» WORK TASK
Give back exactly the lines of the entries below from the line with "(r.1, r.2 ||| (if inv then fNV else 0))" to the line with "def execQandn (d", inclusive, and only those.

[RECORD EXCERPTS Boundary: Start]

/-- The position of the first element that no other element beats. -/
def firstBest (better : Nat → Nat → Bool) : List Nat → Nat → Nat × Nat → Nat × Nat
  | [], _, best => best
  | x :: t, i, best => firstBest better t (i + 1) (if better x best.2 then (i, x) else best)

/-- The rank of an element, with every NaN beyond the extreme (03 R77); the FP8 formats are sources of kept stores alone
(05 R104). -/
def redRank (f : Fmt) (mx : Bool) (x : Nat) : Int :=
  if f.isIN then toInt x f.width
  else if (fmtSpec f).isNan x then (if mx then 2 ^ 40 else -(2 ^ 40))
  else (fmtSpec f).rank x

/-- Index and code of the lowest element of extreme rank. -/
def redBest (f : Fmt) (mx : Bool) (xs : List Nat) : Nat × Nat :=
  firstBest (fun a b => if mx then decide (redRank f mx b < redRank f mx a) else decide (redRank f mx a < redRank f mx b))
    (xs.drop 1) 1 (0, headOf xs)

/-- The result of `vred` in lane 0 (08 R191). -/
def redResult (f : Fmt) (op : RedOp) (xs : List Nat) : Nat × BitVec 5 :=
  let ext (mx : Bool) : Nat × BitVec 5 :=
    let b := (redBest f mx xs).2
    if f.isFL then
      let g := fmtSpec f
      let fl := xs.foldl (fun a x => a ||| g.snan x) 0
      (if g.isNan b then fsF32.nan else if g = fsF32 then b else (g.convert fsF32 b).1, fl)
    else (wrapInt 32 (toInt b f.width), 0)
  match op with
  | .sum =>
    if f.isFL then redSumF (fmtSpec f) xs
    else (xs.foldl (fun a x => (a + wrapInt 32 (toInt x f.width)) % 2 ^ 32) 0, 0)
  | .max => ext true
  | .min => ext false
  | .argmax => ((redBest f true xs).1, 0)
  | .argmin => ((redBest f false xs).1, 0)

def execVred (f : Fmt) (d a : VReg) (op : RedOp) (s : State) : Out :=
  let r := redResult f op (elems (s.rV a) f.width (4096 / f.width))
  .next (s.vRes 6 d (BitVec.ofNat 4096 r.1, r.2))

def execVclass (f : Fmt) (d a : VReg) (q : QReg) (s : State) : Out :=
  s.vElt1 2 f d a q (fun x => ((fmtSpec f).cls x, 0))

/-! ### Quantize and dequantize (03 R69, R70; 08 R193, R194) -/

/-- The NARROW4 payload of a band: codes, block scales, band scale (05 R104, 08 R193). -/
def narrow4 (r : List Nat × List Nat × Nat × BitVec 5) : Nat :=
  let n := r.1.length
  ofElems 4 r.1 + (ofElems 8 r.2.1 + r.2.2.1 * 2 ^ (8 * r.2.1.length)) * 2 ^ (4 * n)

/-- The rows of K elements follow one another, so blocks of eight run through the band in order
whatever K is. -/
def execVqnt (d a : VReg) (_k : BitVec 3) (s : State) : Out :=
  let r := quantBand (elems (s.rV a) 32 128)
  .next (s.vRes 8 d (BitVec.ofNat 4096 (narrow4 r), r.2.2.2))

/-- An element of a NARROW4 band in F32 (03 R69, 08 R194). -/
def dequant (code bs band : Nat) : Nat × BitVec 5 :=
  let (v, inv) := scaledVal code bs band
  let r := fsF32.ofVal v
  (r.1, r.2 ||| (if inv then fNV else 0))

def execVdeq (d a : VReg) (_k : BitVec 3) (s : State) : Out :=
  let x := s.rV a
  let band := getF x 640 16
  .next (s.vRes 4 d (eltwise 32 (BitVec.allOnes 128) 0 (fun i =>
    dequant (elem x 4 i) (getF x (512 + 8 * (i / 8)) 8) band)))

/-! ### Mask logic (08 R195) -/

/-- A lane-mask result, readable after two cycles. -/
def State.qlog (s : State) (d : QReg) (x : QMask) : Out := .next (s.qRes 2 d (x, 0))

def execQand (d a b : QReg) (s : State) : Out := s.qlog d (s.rQ a &&& s.rQ b)
def execQor (d a b : QReg) (s : State) : Out := s.qlog d (s.rQ a ||| s.rQ b)
def execQxor (d a b : QReg) (s : State) : Out := s.qlog d (s.rQ a ^^^ s.rQ b)
def execQandn (d a b : QReg) (s : State) : Out := s.qlog d (s.rQ a &&& ~~~(s.rQ b))
def execQnot (d a : QReg) (s : State) : Out := s.qlog d (~~~(s.rQ a))
def execQmov (d a : QReg) (s : State) : Out := s.qlog d (s.rQ a)

end Sys2Proof.Machine
end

[RECORD EXCERPTS Boundary: End]

» TASK ANSWER
  (r.1, r.2 ||| (if inv then fNV else 0))

def execVdeq (d a : VReg) (_k : BitVec 3) (s : State) : Out :=
  let x := s.rV a
  let band := getF x 640 16
  .next (s.vRes 4 d (eltwise 32 (BitVec.allOnes 128) 0 (fun i =>
    dequant (elem x 4 i) (getF x (512 + 8 * (i / 8)) 8) band)))

/-! ### Mask logic (08 R195) -/

/-- A lane-mask result, readable after two cycles. -/
def State.qlog (s : State) (d : QReg) (x : QMask) : Out := .next (s.qRes 2 d (x, 0))

def execQand (d a b : QReg) (s : State) : Out := s.qlog d (s.rQ a &&& s.rQ b)
def execQor (d a b : QReg) (s : State) : Out := s.qlog d (s.rQ a ||| s.rQ b)
def execQxor (d a b : QReg) (s : State) : Out := s.qlog d (s.rQ a ^^^ s.rQ b)
def execQandn (d a b : QReg) (s : State) : Out := s.qlog d (s.rQ a &&& ~~~(s.rQ b))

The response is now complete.